WHAT YOU ARE ASKED TO DO: Use the entries below and reproduce exactly the lines from the one containing "each check -/" down to the one containing "def juO : JumpOps := ⟨0, 1, 2⟩", both of them included.

TASK MATERIAL:
-- ==== Sys2Proof/Tests/Slice0.lean ====
section
/-! SUPPORT. Tests/Slice0.lean: the smoke test of well-formedness, with an ill-formed term for each check; witnesses for the hypotheses of the statements; a few worked values of the spec. -/

namespace Sys2Proof.Tests

open Sys2Proof Sys2Proof.Machine

/-! ## Well-formedness: what the checks accept, and an ill-formed term for each check -/

/-- A plain header. -/
def hd : Header := ⟨false, false, false, false, false, 0, false, 0, 0, 0⟩
/-- A queue of core 0. -/
def q0 : QueueId := ⟨.tc 0, 0⟩
def laO : LaunchAtOps := ⟨3, 0, 100⟩
def juO : JumpOps := ⟨0, 1, 2⟩
def baO : BarrierOps := ⟨1, 0, 0⟩
def coO : CompleteOps := ⟨1, 2, 1⟩
def trO : TimeReadOps := ⟨64, 0⟩
def xfO : XferOps := ⟨64, 0, 0, 5⟩
def pgO : PageOps := ⟨4, 2, 2, 3⟩
def ptO : PageOps := ⟨4, 2, 1, 0⟩
def sfO : SpFillOps := ⟨8, 7, 2, 1, 4⟩
def scO : SpCopyOps := ⟨8, 16, 0, 2, 2, 2⟩
def nwO : NWriteOps := ⟨0, 0, 5, 0, 1, 0, 0, 0⟩
def cdO : SpCreditOps := ⟨5, 1⟩
def mmO : MatmulOps := ⟨0, 16, 32, 0, 31, 2, 2, 3, 3, 0, 1, 1⟩
def veO : VecOps := ⟨0, 16, 32, 48, 0, 3, 12, 12, 0, 0, 0⟩
def wcO : WConvOps := ⟨0, 16, 32, 0, 0, 0, 3, 3, 0, 0, 2, 0⟩
def ewO : EwinOps := ⟨64, 0, 3, 3, 2, 0, 0, 0, 1⟩
def paO : ParamOps := ⟨64, 1, 2, 0, 0, 0, 1⟩
def bdO : BandOps := ⟨1, 2, 16, 2⟩
def brO : BRowsOps := ⟨64, 1, 3, 1, 0, 3, 0⟩
def puO : PubOps := ⟨64, 5, 0, 1⟩
def poO : PubOps := ⟨64, 0, 0, 0⟩
def psO : PinSetOps := ⟨3, 2⟩
def ppO : PinPulseOps := ⟨3, 64⟩
def gsO : PgStartOps := ⟨1, 3, 100, 1000, 1, 0⟩
def caO : CapArmOps := ⟨3, 3, 0, 10, 20⟩
def swO : SctlOps := ⟨0x36, 0, 0, 2, 1, 0, 0, 0⟩
def ccO : CccOps := ⟨0x7E, 6, 0, 0⟩
def clO : CollOps := ⟨0, 0, 64, 0, 12, 0, 1⟩
def glO : EthGclOps := ⟨64, 0, 1000000, 4⟩
def pk : Packet := ⟨1, 1, 0, 0, 1, 5, 0, 0, []⟩
def rx : Rx := ⟨2, pk, true⟩
def cp : CamPkt := ⟨1, 0, 0x2B, 0, 1, true, [], 100⟩

theorem test_wf_accepts : ([.nop, .launchAt laO, .jump juO, .barrier baO, .complete coO, .timeRead trO, .xfer xfO, .pgPolicy pgO, .pgTouch ptO, .spFill sfO, .spCopy scO, .nWrite nwO,
    .spCredit cdO, .matmul mmO, .matmulS2 mmO, .vadd veO, .vunary veO, .vact veO, .vepilogue veO, .vqs2 { veO with fmtOut := 4 }, .vquant { veO with fmtOut := 1 },
    .vdequant { veO with fmtIn := 1 }, .vrescale { veO with fmtIn := 11, fmtOut := 2 }, .vpool { veO with cLine := 0 }, .vargmax { veO with fmtOut := 11 }, .vpoolBwd veO,
    .wconv wcO, .wconvDiag wcO, .ewin ewO, .ppParam paO, .ppBand bdO, .ppBParam paO, .ppBRows brO, .pub puO, .pubOpen poO, .pinSet psO, .pinPulse ppO, .pgStart gsO, .pgStop ⟨31⟩,
    .capArm caO, .capDisarm ⟨31⟩, .sctlWrite swO, .sctlRead swO, .sctlCcc ccO, .sldColl clO, .ethFlow ⟨64, 0, 4⟩, .ethSend ⟨5, 7⟩, .ethGcl glO, .invRecord ⟨131071, 5, 0⟩,
    .invIndicate ⟨0, 250⟩] : List Body).all Body.wf = true := by decide

theorem test_wf_refuses_queue_header : ([.nop ⟨.tc 0, 5⟩ hd, .nop ⟨.ee 0, 2⟩ hd, .nop ⟨.sp 0, 1⟩ hd, .nop ⟨.invar, 4⟩ hd, .nop q0 { hd with waitCtr := 64 }, .nop q0 { hd with signalCtr := 64 },
    .nop q0 { hd with waitValue := 65536 }, .nop q0 { hd with signalUnit := 16384 }] : List Instr).all (fun i => !i.wf) = true := by decide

OUTPUT FOR THIS TASK:
/-! ## Well-formedness: what the checks accept, and an ill-formed term for each check -/

/-- A plain header. -/
def hd : Header := ⟨false, false, false, false, false, 0, false, 0, 0, 0⟩
/-- A queue of core 0. -/
def q0 : QueueId := ⟨.tc 0, 0⟩
def laO : LaunchAtOps := ⟨3, 0, 100⟩
def juO : JumpOps := ⟨0, 1, 2⟩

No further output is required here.